Minimum Requirement HEX Editor...
Then you can find Text like this:
Please receive DB2 by TkFileExplorer.exe !!primaryRecord
Click to expand...
Click to collapse
Remember where u saw TkFileExplorer.exe else...
You could search for Textstrings... like:
widget
bondi
.
.
.
So many things to explore.
Best Regards

hi guys I'm working on some bada's modding projects...
is it possible to have an example of uncompressed files?
thank you in advance
edit : I have now seen the uploaded uncompressed file...
I hoped it was more "human" readable...

http://www.megaupload.com/?d=PFWCKTGZ
This is from XXJID... bada 1.2 S8500 stuff.
Best Regards

adfree said:
But this is the only Tool I know, which decrypt these apps_compressed.bin and bootloader.mbn.
Click to expand...
Click to collapse
Hi,
could you upload the decrypted bootloader, too? Maybe someone here will find some exploitable code in that will help "jailbrake"-ing the system, or allow booting unencrypted OS (modified Bada or Android from Galaxy S for exmaple...)
TIA!

@ anghelyi
http://forum.xda-developers.com/showpost.php?p=10304951&postcount=3
Here I have attached some more things about Bootloader... some ELF files included... maybe "easier" for Reversing.
Best Regards

adfree said:
@ anghelyi
http://forum.xda-developers.com/showpost.php?p=10304951&postcount=3
Here I have attached some more things about Bootloader... some ELF files included... maybe "easier" for Reversing.
Best Regards
Click to expand...
Click to collapse
Thanks!
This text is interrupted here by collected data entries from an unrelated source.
-- ==== Sys2Proof/Machine/Links.lean ====
section
/-! DEFINITION. The up-links: 15 R389 to R392. Encryption changes no state that a rule names; what a received frame holds,
and whether its IV and its tag match, comes with the step. -/

namespace Sys2Proof.Machine

/-- The last value of a direction's counter, which leaves one (R390). -/
def lastCount : Nat := 2 ^ 95 - 1

/-- The management core starts, in RUN, once step 9 has ended: no up-link is still to be trained (R422 steps 9 and 10). -/
def State.runWhenTrained (s : State) : State :=
  if s.spine.stage == 9 && (List.range 36).all fun i => (s.link i).state != .train then
    ({ s with spine := { s.spine with stage := 0xF } }).modCtx mgmtCore 0 fun x => { x with st := .ready }
  else s

/-- LINK_TRAINING_COMPLETE (R390, R391): link `unit`, in step 9 of a start (R422) or in RUN; `w` is this end's nonce and `w2`
the far end's. Equal nonces restart training. -/
def execLinkTrainingComplete (s : State) : Res :=
  let l := s.link s.ev.unit
  guardEvent (decide (s.ev.unit < 36) && l.state == .train && (s.spine.stage == 9 || s.spine.stage == 0xF))
    (.next (if s.ev.w == s.ev.w2 then s
            else (s.setLink s.ev.unit { l with state := .run, prim := decide (s.ev.w2 < s.ev.w), badFrames := 0 }).runWhenTrained))

/-- A message that is sent again over another link is no longer kept for the one before (R392). -/
def State.resent (s : State) (id : Nat) : State :=
  { s with links := s.links.map fun (e : Nat × Link) => (e.1, { e.2 with unacked := e.2.unacked.filter (· != id) }) }

/-- A link enters HOLD or DOWN: what it has sent without an acknowledgement is to be sent again, over links in RUN (R392). -/
def Link.leaveRun (l : Link) (st : LinkState) : Link := { l with state := st, unacked := [] }

/-- A link that has no counter value left to use, and no new key, holds (R390). -/
def Link.checkCount (l : Link) (now : Word) : Link :=
  if l.txCtr == lastCount || l.rxCtr == lastCount then { l.leaveRun .hold with rekey := true, holdSince := now } else l

/-- Where a message for another device goes: the device, the place in it, and the source on this device; `none` for one that
stays here. -/
def State.outward (s : State) : Msg → Option (BitVec 16 × Nat × Nat)
  | .packet _ l _ d _ _ _ => if s.isSelf (rwPeer d) then none else some (rwPeer d, (rwLcn d).toNat, l.toNat)
  | .reply _ req _ _ p l _ _ _ _ => if s.isSelf p then none else some (p, l.toNat, req)
  | .ack l d req _ _ => if s.isSelf d then none else some (d, req, l.toNat)
  | .answer o _ => some (o.peer, o.lcn.toNat, mgmtCore)
  | .tag .. | .tstAck .. | .access .. => none

/-- The up-links in RUN. -/
def State.openLinks (s : State) : List Nat := (List.range 36).filter fun i => (s.link i).state == .run

/-- The up-link of a destination: the fixed hash of R368 among the links in RUN (R392). -/
def State.linkFor (s : State) (p : BitVec 16) (l : Nat) : Option Nat :=
  s.openLinks[Config.pathHash (p.toNat * 2 ^ 19 + l) % s.openLinks.length]?

/-- Messages of one source to one destination leave in the order they were sent (R368, R392): none before message `id` is
still to be sent over link `u`. -/
def State.linkFirst (s : State) (u id : Nat) (way : BitVec 16 × Nat × Nat) : Bool :=
  !s.fabric.any fun m => decide (m.1 < id) && s.outward m.2 == some way && !(s.link u).unacked.contains m.1

/-- Bit 95 of a direction's IV: 0 where the primary end sends (R391). -/
def ivOf (fromPrim : Bool) (ctr : Nat) : BitVec 96 := BitVec.ofNat 96 ((if fromPrim then 0 else 2 ^ 95) + ctr)
/-- The IV of the next frame a link sends, and of the next it receives. -/
def Link.txIv (l : Link) : BitVec 96 := ivOf l.prim l.txCtr
def Link.rxIv (l : Link) : BitVec 96 := ivOf (!l.prim) l.rxCtr
/-- The frame header, which is the additional authenticated data: IV, flits less 1, link number, zeros (R391). -/
def frameHeader (iv : BitVec 96) (n link : Nat) : List Byte :=
  (List.range 12).map (fun i => BitVec.ofNat 8 (iv.toNat / 256 ^ i)) ++ [BitVec.ofNat 8 (n - 1), BitVec.ofNat 8 link, 0, 0]

/-- LINK_FRAME_SEND (R389, R391, R392): link `unit` sends a frame of `w` data flits with message `idx`, which goes to a peer,
under the header `frameHeader` of its IV; a message that has not been acknowledged may be sent again, also where the hash has come to
name another link. -/
def execLinkFrameSend (s : State) : Res :=
  let l := s.link s.ev.unit
  let n := s.ev.w.toNat
  match (s.msg s.ev.idx).bind s.outward with
  | none => .refused .eventDisabled
  | some way =>
    guardEvent (decide (s.ev.unit < 36) && l.state == .run && decide (1 ≤ n) && decide (n ≤ 32) && decide (l.txCtr + n ≤ lastCount) &&
        s.linkFor way.1 way.2.1 == some s.ev.unit && s.linkFirst s.ev.unit s.ev.idx way)
      (let s1 := s.resent s.ev.idx
       let l1 := s1.link s.ev.unit
       let l1 := { l1 with txCtr := l.txCtr + n, unacked := l1.unacked ++ [s.ev.idx] }
       .next (s1.setLink s.ev.unit (l1.checkCount s.time)))

/-- A packet that a frame from a peer brings: source word and destination word as R375 lays them out. -/
def framePacket (src dst : Word) (win : Option Word) (data : List PWord) : Msg :=
  .packet (rwPeer src) (rwLcn src) (src.extractLsb' 0 12) dst win data none

/-- What a frame brings from a peer besides packets: an access to a home of this device, or a FETCHTO reply. -/
def msgOfPeer : PeerMsg → Option Msg
  | .none => none
  | .access o pa timed r => some (.access o pa timed r false)
  | .reply o num l dst rtag data fault => some (.reply o.peer o.lcn.toNat num o.tenant 0 l dst rtag data fault)

/-- LINK_FRAME_RECEIVE (R391): link `unit` receives a frame of `idx` data flits whose header holds `iv`, which the receiver
checks against its own count, which advances by the flits of every frame (that it does so also for a frame whose IV it does not
expect is DEDUCED, log 76); `ok2` says whether its GCM tag matches. `data`, unless empty, is a packet's payload, `w` its
source word with the sender's tenant in bits 11:0, `w2` its destination word, and `pw`, when tagged, its window address;
`peer` is what else it carries. -/
def execLinkFrameReceive (s : State) : Res :=
  let l := s.link s.ev.unit
  let n := s.ev.idx
  guardEvent (decide (s.ev.unit < 36) && l.state == .run && decide (1 ≤ n) && decide (n ≤ 32))
    (if s.ev.iv == l.rxIv && s.ev.ok2 && l.rxCtr + n ≤ lastCount then
       let l1 := { l with rxCtr := l.rxCtr + n, badFrames := 0 }
       let s1 := s.setLink s.ev.unit (l1.checkCount s.time)
       let win := if s.ev.pw.poison then some s.ev.pw.val else none
       let ms := (if s.ev.data.isEmpty then [] else [framePacket s.ev.w s.ev.w2 win s.ev.data]) ++ (msgOfPeer s.ev.peer).toList
       .next (ms.foldl (fun s m => { s with fabric := s.fabric ++ [(s.seq, m)] }.nextSeq) s1)
     else
       let l1 := { l with rxCtr := Nat.min lastCount (l.rxCtr + n), badFrames := l.badFrames + 1 }
       .next (s.setLink s.ev.unit (if 16 ≤ l1.badFrames then { l1.leaveRun .down with rekey := true } else l1.checkCount s.time)))

/-- LINK_ACK_RECEIVE (R392): the far end of link `unit` acknowledges packet `idx`, which the spine then drops. -/
def execLinkAckReceive (s : State) : Res :=
  let l := s.link s.ev.unit
  guardEvent (l.unacked.contains s.ev.idx)
    (.next { s.setLink s.ev.unit { l with unacked := l.unacked.filter (· != s.ev.idx) } with
             fabric := s.fabric.filter fun m => m.1 != s.ev.idx })

/-- LINK_HOLD_TIMEOUT (R390): link `unit` has held for 1 ms, which is 125,000 ticks. -/
def execLinkHoldTimeout (s : State) : Res :=
  let l := s.link s.ev.unit
  guardEvent (l.state == .hold && decide (125000 ≤ ahead s.time l.holdSince)) (.next (s.setLink s.ev.unit { l with state := .down }))

/-- LINK_RETRAIN (R390): the management core retrains link `unit`. -/
def execLinkRetrain (s : State) : Res :=
  let l := s.link s.ev.unit
  guardEvent (l.state == .down) (.next (s.setLink s.ev.unit { l with state := .train }))

end Sys2Proof.Machine
end

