-- ==== Sys2Proof/Machine/Engine.lean ====
section
/-! DEFINITION. The matrix engine: operand tiles, accumulation, scales, the rotation torus, and what a job does: 11 R253 to
R273. -/

namespace Sys2Proof.Machine

/-! ### Status bits (R264) -/

def jBadScale : Word := bitAt 15
def jNotOwn : Word := bitAt 14
def jPoison : Word := bitAt 13
def jEmpty : Word := bitAt 12
def jSat : Word := bitAt 11
def jOF : Word := bitAt 10
def jUF : Word := bitAt 9
def jNX : Word := bitAt 8
def jDiscarded : Word := bitAt 3
/-- A fault of the status: BADSCALE, NOTOWN, POISON or EMPTY (R263). -/
def jFault (st : Word) : Bool := st &&& (jBadScale ||| jNotOwn ||| jPoison ||| jEmpty) != 0

/-! ### Arithmetic (R257) -/

/-- RS(v, s): v / 2^s to the nearest integer, ties to even, and whether a nonzero part was discarded. -/
def roundShift (v : Int) (sh : Nat) : Int × Bool :=
  let d : Int := 2 ^ sh
  let q := v / d
  let r := v % d
  (if d < 2 * r || (2 * r = d && q % 2 != 0) then q + 1 else q, r != 0)

def accHi : Int := 2 ^ 47 - 1
def accLo : Int := -2 ^ 47
/-- Clamp to 48 bits, and whether that changed it. -/
def clamp48 (v : Int) : Int × Bool := if accHi < v then (accHi, true) else if v < accLo then (accLo, true) else (v, false)

/-- The weight of plane `j` of `p` (R255). -/
def planeWeight (sgn : Bool) (p j : Nat) : Int := if sgn && j + 1 == p then -(2 ^ j) else 2 ^ j

/-- Row `i` of an operand register: the weight and the word of each plane. -/
def OpReg.row (r : OpReg) (i : Nat) : List (Int × BitVec 32) :=
  r.planes.zipIdx.map fun (ws, j) => (planeWeight r.sgn r.planes.length j, ws.getD i 0)

/-- The exact block sum of a row and a column. -/
def dotRows (a b : List (Int × BitVec 32)) : Int :=
  (a.map fun (wa, x) => (b.map fun (wb, y) => wa * wb * (popcFrom ((x &&& y).setWidth 64) 32 : Nat)).sum).sum

/-- The greatest of some integers; 0 of none. -/
def maxInt : List Int → Int
  | [] => 0
  | [x] => x
  | x :: r => let m := maxInt r; if m < x then x else m

/-- One row of R257: the row, whether it saturated, whether a rounding discarded something. -/
def accRow (row : TileRow) (x : Int) (ds : List (Int × Nat)) (bad : Bool) : TileRow × Bool × Bool :=
  let up := decide (row.xt < x)
  let sh := (x - row.xt).toNat
  let c := (row.xt - x).toNat
  let old := if up then row.t.map fun v => roundShift v sh else row.t.map fun v => (v, false)
  let sums := (old.zip ds).map fun ((t, n1), (d, k)) =>
    let (r, n2) := roundShift d (k + c)
    let (v, st) := clamp48 (t + r)
    (v, st, n1 || n2)
  let sat := sums.any fun q => q.2.1
  (⟨sums.map (·.1), if up then x else row.xt, row.poison || bad, row.sat || sat⟩, sat, sums.any fun q => q.2.2)

/-- Accumulate an A register and a B register into a tile: the tile and its status (R257). POISON: an operand or a row that
was read is poisoned (R263). -/
def accumulateTile (t : AccTile) (a b : OpReg) : AccTile × Word :=
  let mx := maxInt b.exps
  let cols := (List.range 32).map fun j => (b.row j, (mx - b.exps.getD j 0).toNat)
  let bBad := b.poison != 0
  let rows := t.rows.zipIdx.map fun (row, i) =>
    let ar := a.row i
    accRow row (a.exps.getD i 0 + mx) (cols.map fun (c, k) => (dotRows ar c, k)) (a.poison.getLsbD i || bBad)
  ({ t with rows := rows.map (·.1) },
   flagIf (rows.any fun r => r.2.1) jSat ||| flagIf (rows.any fun r => r.2.2) jNX |||
     flagIf (rows.any fun r => r.1.poison) jPoison)

/-! ### Operand tiles (R255, R267) -/

/-- Fields of a load descriptor (R256). -/
def dscFlt (d : Word) : Bool := d.getLsbD 13
def dscSgn (d : Word) : Bool := d.getLsbD 12
def dscPrec (d : Word) : Nat := (d.extractLsb' 8 4).toNat + 1
/-- Units of a tile: 16 for each plane, and 4 of exponents. -/
def dscUnits (d : Word) : Nat := 16 * dscPrec d + (if dscFlt d then 4 else 0)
I'll check it!

Little overview...
Best Regards

Hi adfree,
Can you say me the name of PSAS software please?

http://psas.revskills.de/
RevSkills is the new name of PSAS.
This feature only in registered Fullversion possible.
NOT in Trial Version.
Best Regards

Thanks but seems to be not compatible with windows 7 64 bits
Will try later, Have a good night adfree

look like that apps_compressed.bin contains a big secret
i flashed amss.bin file & apps_compressed.bin file from spoofable fw as an update for non spoofable fw and the result was getting a spoofable fw with its code name in the about phone menu but i lost all the updates made in the non spoofable fw
can anyone know where is the part in the app_compessed.bin that allow spoofed games run or not?????

To clarify:
I'm NOT support spoofing.
Prior files were not decompressed, "only" decrypted.
But now.
http://rapidshare.com/files/453882158/XXJL2decrypted_apps_decompressed.rar
File is from XXJL2.
Maybe we can find other usefull infos.
Best Regards

Now we can encrypt.
Thanx to ho1od
Any suggestions?
Mabye few things can be enabled or disabled...
TRUE can be found 600 x
FALSE over 700 x
Best Regards

I'm working on decompression QMD, thanks to mijoma

I was looking for the decompressed files of apps_compressed.bin (S8500XXJL2 and S8500XEKC1 only), but the link does not work.
If anyone (or you, adree) can decompress (not only decrypt) those files and upload them somewhere, that would be very kind/nice. Maybe I can work something out and if we are ever able to encrypt the files back, we may have a new better cleaned up version by that time.
Btw, thanks for the efforts, adree and ho1od.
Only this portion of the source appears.